### WHAT NEEDS TO BE DONE
The required output is a copy of each line in the material below that includes "adjTime".

### RECORDS PROVIDED
* * * *
theorem NextKept.execTimeset {e0} (h : s.Kept q) : NextKept q (execTimeset e0 s) := by
  unfold Machine.execTimeset
  refine .runCmd h (fun _ _ h1 => ?_)
  split
  · exact .complete (.setTime h1)
  · exact h1

theorem State.Kept.adjTime {ppb step} (h : s.Kept q) : (s.adjTime ppb step).Kept q :=
  .ite (.upd h) (.upd h)

theorem NextKept.execTimeadj {e0} (h : s.Kept q) : NextKept q (execTimeadj e0 s) := by
  unfold Machine.execTimeadj
  refine .runCmd h (fun _ _ h1 => ?_)
  split
  · exact .ite (.invalid h1) (.complete (.adjTime h1))
  · exact h1

theorem NextKept.queryCmd {e sel there result} (h : s.Kept q) (hf : ∀ s k, s.Kept q → (result s k).1.Kept q) :
    NextKept q (queryCmd s e sel there result) := by
  refine .runCmd h fun _ _ h => ?_
  split
  · exact .ite (.invalid h) (.ite (.complete (hf _ _ h)) (.complete h))
  · exact h

theorem NextKept.execQueryRevision {e0} (h : s.Kept q) : NextKept q (execQueryRevision e0 s) :=
  .queryCmd h (fun _ _ h1 => h1)

theorem NextKept.execQueryPatchList {e0} (h : s.Kept q) : NextKept q (execQueryPatchList e0 s) :=
  .queryCmd h (fun _ _ h1 => .draw h1)

theorem NextKept.execQueryCapacity {e0} (h : s.Kept q) : NextKept q (execQueryCapacity e0 s) :=
  .queryCmd h (fun _ _ h1 => .draw h1)

theorem NextKept.execQueryBudgets {e0} (h : s.Kept q) : NextKept q (execQueryBudgets e0 s) :=
  .queryCmd h (fun _ _ h1 => h1)

theorem NextKept.execQueryInstanceState {e0} (h : s.Kept q) : NextKept q (execQueryInstanceState e0 s) :=
  .queryCmd h (fun _ _ h1 => .draw h1)

theorem NextKept.execQueryQueueState {e0} (h : s.Kept q) : NextKept q (execQueryQueueState e0 s) :=
  .queryCmd h (fun _ _ h1 => .draw h1)

/-! ### Operations of `Machine/Float` -/

theorem NextKept.execFadd {dbl x y k r} (h : s.Kept q) : NextKept q (execFadd dbl x y k r s) :=
  .finish h (.float2 h)

theorem NextKept.execFsub {dbl x y k r} (h : s.Kept q) : NextKept q (execFsub dbl x y k r s) :=
  .finish h (.float2 h)

theorem NextKept.execFmul {dbl x y k r} (h : s.Kept q) : NextKept q (execFmul dbl x y k r s) :=
  .finish h (.float2 h)

theorem NextKept.execFma {dbl x y kr r} (h : s.Kept q) : NextKept q (execFma dbl x y kr r s) :=
  .finish h (.pass fun _ => .pass fun _ => .pass fun _ => .pass fun _ => .ok (.setFlags (.push h)))

theorem NextKept.execFdiv {dbl x y k r} (h : s.Kept q) : NextKept q (execFdiv dbl x y k r s) :=
  .finish h (.pass fun _ => .pass fun _ => .pass fun _ => .ok (.pushLater h))

theorem NextKept.execFsqrt {dbl x k r} (h : s.Kept q) : NextKept q (execFsqrt dbl x k r s) :=
  .finish h (.pass fun _ => .pass fun _ => .ok (.pushLater h))

theorem NextKept.execFrint {dbl x k r} (h : s.Kept q) : NextKept q (execFrint dbl x k r s) :=
  .finish h (.float1 h)

theorem NextKept.execFins {dbl x y k r} (h : s.Kept q) : NextKept q (execFins dbl x y k r s) :=
  .finish h (.pass fun _ => .pass fun _ => .pass fun _ => .ok (.setFlags (.push h)))

theorem NextKept.execFmin {dbl x y k} (h : s.Kept q) : NextKept q (execFmin dbl x y k s) :=
  .finish h (.float2 h)

theorem NextKept.execFmax {dbl x y k} (h : s.Kept q) : NextKept q (execFmax dbl x y k s) :=
  .finish h (.float2 h)

theorem NextKept.execFabs {dbl x k} (h : s.Kept q) : NextKept q (execFabs dbl x k s) :=
  .finish h (.float1 h)

theorem NextKept.execFneg {dbl x k} (h : s.Kept q) : NextKept q (execFneg dbl x k s) :=
  .finish h (.float1 h)

theorem NextKept.execFcmp {dbl x y k} (h : s.Kept q) : NextKept q (execFcmp dbl x y k s) :=
  .finish h (.float2 h)

theorem NextKept.execFclass {dbl x k} (h : s.Kept q) : NextKept q (execFclass dbl x k s) :=
  .finish h (.float1 h)

theorem NextKept.execFexf {dbl x k} (h : s.Kept q) : NextKept q (execFexf dbl x k s) :=
  .finish h (.float1 h)

theorem NextKept.execFcvt {src dst x k r} (h : s.Kept q) : NextKept q (execFcvt src dst x k r s) :=
  .finish h (.pass fun _ => .pass fun _ => .ok (.setFlags (.push h)))

/-! ### Operations of `Machine/Security` -/

theorem NextKept.execDoeDiscovery {fn} (h : s.Kept q) : NextKept q (execDoeDiscovery fn s) :=
  .ite (.next (.setFn h)) (.next h)

theorem NextKept.execIdeKm {fn key} (h : s.Kept q) : NextKept q (execIdeKm fn key s) :=
  .ite (.next (.setFn h)) (.next h)

theorem NextKept.execSecuredSpdmSession {fn key} (h : s.Kept q) : NextKept q (execSecuredSpdmSession fn key s) :=
  .ite (.next (.setFn h)) (.next h)

theorem NextKept.tdispMsg {fn from_ f} (h : s.Kept q) : NextKept q (tdispMsg s fn from_ f) :=
  .ite (.next (.setFn h)) (.next h)

theorem NextKept.execLockInterface {fn} (h : s.Kept q) : NextKept q (execLockInterface fn s) :=
  .tdispMsg h

theorem NextKept.execStartInterface {fn} (h : s.Kept q) : NextKept q (execStartInterface fn s) :=
  .tdispMsg h

theorem NextKept.execStopInterface {fn} (h : s.Kept q) : NextKept q (execStopInterface fn s) :=
  .tdispMsg h

theorem NextKept.execGetDeviceInterfaceReport {fn} (h : s.Kept q) :
    NextKept q (execGetDeviceInterfaceReport fn s) :=
  .tdispMsg h

theorem State.Kept.newTree (h : s.Kept q) : (s.newTree).Kept q :=
  .ite (.upd h) (.upd h)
* * * *
### RESULT
theorem State.Kept.adjTime {ppb step} (h : s.Kept q) : (s.adjTime ppb step).Kept q :=
  · exact .ite (.invalid h1) (.complete (.adjTime h1))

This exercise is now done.